Changes in the Use of Intensive and Supportive Procedures for Patients With Stroke in Taiwan in the Last Month of Life Between 2000 and 2010

J Pain Symptom Manage. 2018 Mar;55(3):835-842. doi: 10.1016/j.jpainsymman.2017.11.024. Epub 2017 Nov 27.

Abstract

Context: Stroke is the second leading cause of death and the primary cause of disability worldwide. It is uncertain what care patients with stroke receive in their end of life and what trends in care are in recent years.

Objectives: The objective of this study was to investigate the changes in the use of intensive and supportive procedures for Taiwanese patients with stroke in their last month of life during 2000-2010.
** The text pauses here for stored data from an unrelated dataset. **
-- ==== Sys2Proof/Machine/Scaler.lean ====
section
/-! DEFINITION. What the Scalers count as things happen (R442 to R451): programmable counters with their filters, bandwidth windows and
samples. Other files call these operations where an event of R443's table happens. -/

namespace Sys2Proof.Machine

/-- A Scaler. -/
def State.scaler (s : State) (k : Nat) : Scaler := Tbl.get (fun _ => Scaler.reset) s.scalers k

/-- Change a Scaler. -/
def State.modScaler (s : State) (k : Nat) (f : Scaler → Scaler) : State :=
  { s with scalers := Tbl.modify (fun _ => Scaler.reset) s.scalers k f }

/-- Who caused an event (R444): 0 the Ranger, 1 the fabric manager, 2 a partition, 3 the device; the partition, the CXL port and the
peer node, where there is one. -/
structure Origin where
  priv : Nat
  part : Option Nat
  port : Option Nat
  node : Option Nat
  deriving DecidableEq, Repr

/-- The device itself. -/
def Origin.device : Origin := ⟨3, none, none, none⟩

/-- Work of a partition's units. -/
def Origin.ofPart (p : Nat) : Origin := ⟨2, some p, none, none⟩

/-- The originator and master of an access (R444). -/
def Source.origin : Source → Origin
  | .host p _ => ⟨2, some p, some (p / 16), none⟩
  | .fmHost h _ => ⟨1, none, some h, none⟩
  | .peer n _ _ => ⟨2, none, none, some (n % 4096)⟩
  | .unit p _ _ => .ofPart p
  | .device => .device

/-- An event of R443: its code, the local unit, its increment, its address, its class and who caused it. -/
structure Event where
  code : Nat
  unit : Nat
  amount : Nat
  addr : Option Nat
  cls : Option Nat
  origin : Origin
  deriving DecidableEq, Repr

/-- Does the address lie in range r of Scaler k, compared by 64 bytes (R445)? -/
def State.inSclRange (s : State) (k r a : Nat) : Bool :=
  let pair (x : Nat) := s.reg64 x % 2 ^ 52 / 64
  decide (pair (Reg.SCL_RANGE_BASE_LO k r) ≤ a / 64) && decide (a / 64 ≤ pair (Reg.SCL_RANGE_LIMIT_LO k r))

/-- Does an event match counter n of Scaler k (R443, R444)? -/
def State.sclMatches (s : State) (k n : Nat) (e : Event) : Bool :=
  let sel := s.reg (Reg.SCL_EVSEL k n)
  let flt := s.reg (Reg.SCL_FILT k n)
  bitOf sel 31 && decide (fld sel 7 0 = e.code) && (decide (fld sel 13 8 = 0x3F) || decide (fld sel 13 8 = e.unit))
    && (fld flt 29 26).testBit e.origin.priv
    && (match fld flt 31 30 with
        | 0 => true
        | 1 => decide (e.origin.part = some (fld flt 24 20))
        | 2 => decide (e.origin.port = some (fld flt 19 19))
        | _ => decide (e.origin.node = some (fld flt 11 0)))
    && (!bitOf sel 30 || (match e.addr with
        | some a => s.inSclRange k (fld sel 29 29) a
        | none => false))
    && (!bitOf sel 28 || (match e.cls with
        | some c => (fld sel 27 20).testBit c
        | none => false))

/-- Add to counter n of Scaler k; passing its threshold sets thr once (R446). -/
def State.sclAdd (s : State) (k n amount : Nat) : State :=
  let v := min (s.reg64 (Reg.SCL_CNT_LO k n) + amount) (2 ^ 64 - 1)
  let s := s.setReg64 (Reg.SCL_CNT_LO k n) v
  let thr := min 63 (s.regF (Reg.SCL_EVSEL k n) 19 14)
  if thr ≠ 0 ∧ 2 ^ thr < v ∧ !(s.scaler k).fired.contains n then
    (s.modScaler k (fun x => { x with fired := n :: x.fired })).cause (Reg.SCL_IRQ_CAUSE k) (2 ^ n)
  else s

/-- An event happens on tile k (R442 to R444). -/
def State.event (s : State) (k : Nat) (e : Event) : State :=
  if bitOf (s.reg (Reg.SCL_CTRL k)) 0 then
    (List.range 8).foldl (fun s n => if s.sclMatches k n e then s.sclAdd k n e.amount else s) s
  else s

/-- Does the Scaler of tile k count its fixed counters (R442)? -/
def State.sclRuns (s : State) (k : Nat) : Bool := bitOf (s.reg (Reg.SCL_CTRL k)) 0

/-- Bytes pass a port in a direction, in the current window (R448). -/
def State.bandwidthBytes (s : State) (k port dir n : Nat) : State :=
  if bitOf (s.reg (Reg.SCL_BW_CTRL k)) 31 then
    s.modScaler k (fun x => { x with cur := Tbl.modify (fun _ => 0) x.cur (2 * port + dir) (· + n) })
  else s

/-- The tile of a hub, of a link tile's slice, and of a compute tile. -/
def hubTile (h : Nat) : Nat := 4 + h
/-- The tile of slice t of the switch core. -/
def linkTile (t : Nat) : Nat := 6 + t

/-- A line is read from or written to a stack (R443, R448): class 0 read, 1 write, 4 spill, 5 scrub, 6 zeroing. -/
def State.stackLine (s : State) (stack addr cls : Nat) (write : Bool) (o : Origin) : State :=
  ((s.wakeNow (260 + stack)).event (hubTile (stack / 3)) ⟨0x22, stack % 3, 1, some addr, some cls, o⟩).bandwidthBytes (hubTile (stack / 3)) (stack % 3)
    (if write then 1 else 0) 64

/-! ### Samples (R449 to R451) -/

/-- One step of the LFSR x^32 + x^22 + x^2 + x + 1. -/
def lfsrNext (v : Nat) : Nat :=
  let bit := (v / 2 ^ 31 + v / 2 ^ 21 + v / 2 + v) % 2
  (v * 2 + bit) % 2 ^ 32

/-- What a unit's LFSR is loaded with (R449). -/
def lfsrSeed (seed unit : Nat) : Nat :=
  let v := seed ^^^ ((unit + 1) * 0x9E3779B1 % 2 ^ 32)
  if v = 0 then 1 else v

/-- Put a sample record into the buffer of tile k (R451). -/
def State.addSample (s : State) (k : Nat) (words : Nat → List Nat) : State :=
  let x := s.scaler k
  let rec_ := words ((x.made + 1) % 2 ^ 32)
  let s := s.modScaler k (fun x => { x with made := (x.made + 1) % 2 ^ 32 })
  if x.samples.length < 512 then
    let s := s.modScaler k (fun x => { x with samples := x.samples ++ [rec_] })
    if x.samples.length = 511 then s.cause (Reg.SCL_IRQ_CAUSE k) 0x100 else s
  else if bitOf (s.reg (Reg.SCL_SMP_CTRL k)) 29 then
    s.modScaler k (fun x => { x with samples := x.samples.drop 1 ++ [rec_] })
  else s.count (Reg.SCL_SMP_DROPPED k) 1

/-- What a sample shows of an item: its kind (1 a core's instruction, 2 an engine's step), unit, partition, words 4 to 7 and the
attempts of a step. -/
structure Sampled where
  kind : Nat
  unit : Nat
  part : Nat
  words : List Nat
  attempts : Nat
  deriving DecidableEq, Repr

/-- The record of a tagged item (R450). The stage times, and in word 8 where a translation and the data came from, are what the model does
not follow: they are free values (log entry 12). -/
def State.sample (s : State) (k : Nat) (x : Sampled) (forced : Bool) (label : Nat) : State :=
  let (t, s) := s.draw
  let (u, s) := s.draw
  let (v, s) := s.draw
  let head := x.kind * 2 ^ 28 + x.unit % 64 * 2 ^ 22 + x.part % 32 * 2 ^ 17 + (if forced then 2 ^ 16 else 0) + label % 2 ^ 16
  let w8 := if x.words.getD 2 0 = 0 ∧ x.words.getD 3 0 = 0 then 0 else v % 4 * 2 ^ 16 + v / 4 % 256 * 2 ^ 8 + (v / 1024 % 5 + 1)
  let t12 := if x.kind = 2 then u / 2 ^ 32 % 2 ^ 16 + x.attempts * 2 ^ 16 else 0
  let now := s.lcc
  s.addSample k (fun seq => [head, seq, now % 2 ^ 32, now / 2 ^ 32 % 2 ^ 32] ++ x.words
    ++ [w8, t % 2 ^ 32, t / 2 ^ 32, (if x.kind = 2 then u % 2 ^ 32 else u % 2 ^ 16), t12, 0, 0, 0])

/-- A unit of tile k completes an item (R449, R450): its LFSR advances, and the item writes a record if it is tagged, or if gc.tag
tagged it. A unit whose LFSR is zero has not been loaded since sampling was enabled. `lane` is 0 to 15 for a core, 16 to 23 for an engine. -/
def State.itemDone (s : State) (k lane : Nat) (x : Sampled) : State :=
  let ctrl := s.reg (Reg.SCL_SMP_CTRL k)
  let on := if lane < 16 then bitOf ctrl 30 else bitOf ctrl 31
  if !on then s
  else
    let forcedLabel := Tbl.get (fun _ => none) (s.scaler k).tags lane
    let s := s.modScaler k (fun y => { y with tags := Tbl.set (fun _ => none) y.tags lane none })
    let old := Tbl.get (fun _ => 0) (s.scaler k).lfsr lane
    let v := lfsrNext (if old = 0 then lfsrSeed (s.regN (Reg.SCL_SMP_SEED k)) (lane % 16) else old)
    let s := s.modScaler k (fun y => { y with lfsr := Tbl.set (fun _ => 0) y.lfsr lane v })
    let mine := !bitOf ctrl 28 || decide (fld ctrl 27 23 = x.part)
    let s := if mine && decide (v % 2 ^ (min 24 (fld ctrl 4 0)) = 0) then s.sample k x false 0 else s
    match forcedLabel with
    | some l => s.sample k x true l
    | none => s

end Sys2Proof.Machine
end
Methods: Analysis of claims data of 55,930 patients with stroke obtained from the National Health Insurance Research Database was performed to investigate the changes in the use of intensive and supportive procedures for Taiwanese patients with stroke in their last month of life during 2000-2010.

Results: Over the whole study period, 25.4% of patients with stroke were admitted to intensive care units in their last month of life. The percentages of patients receiving mechanical ventilation (77.4%-67.9%), cardiopulmonary resuscitation (53.8%-35.8%), and inotropic agents (73.5%-64.3%) decreased over time. The percentages of patients receiving artificial hydration and nutrition (65.9%-73.3%) and sedative or analgesic agents (34.7%-38.6%) increased over time. Patients under 85 years old were more likely to be admitted to intensive care units. Men were more likely to receive mechanical ventilation and cardiopulmonary resuscitation than women.

Conclusion: Over time, the use of supportive procedures increased, and the use of intensive procedures decreased in patients with stroke in the last month of life. This study highlights a need for research, guidelines, and training in how to provide palliative care for end-stage patients with stroke.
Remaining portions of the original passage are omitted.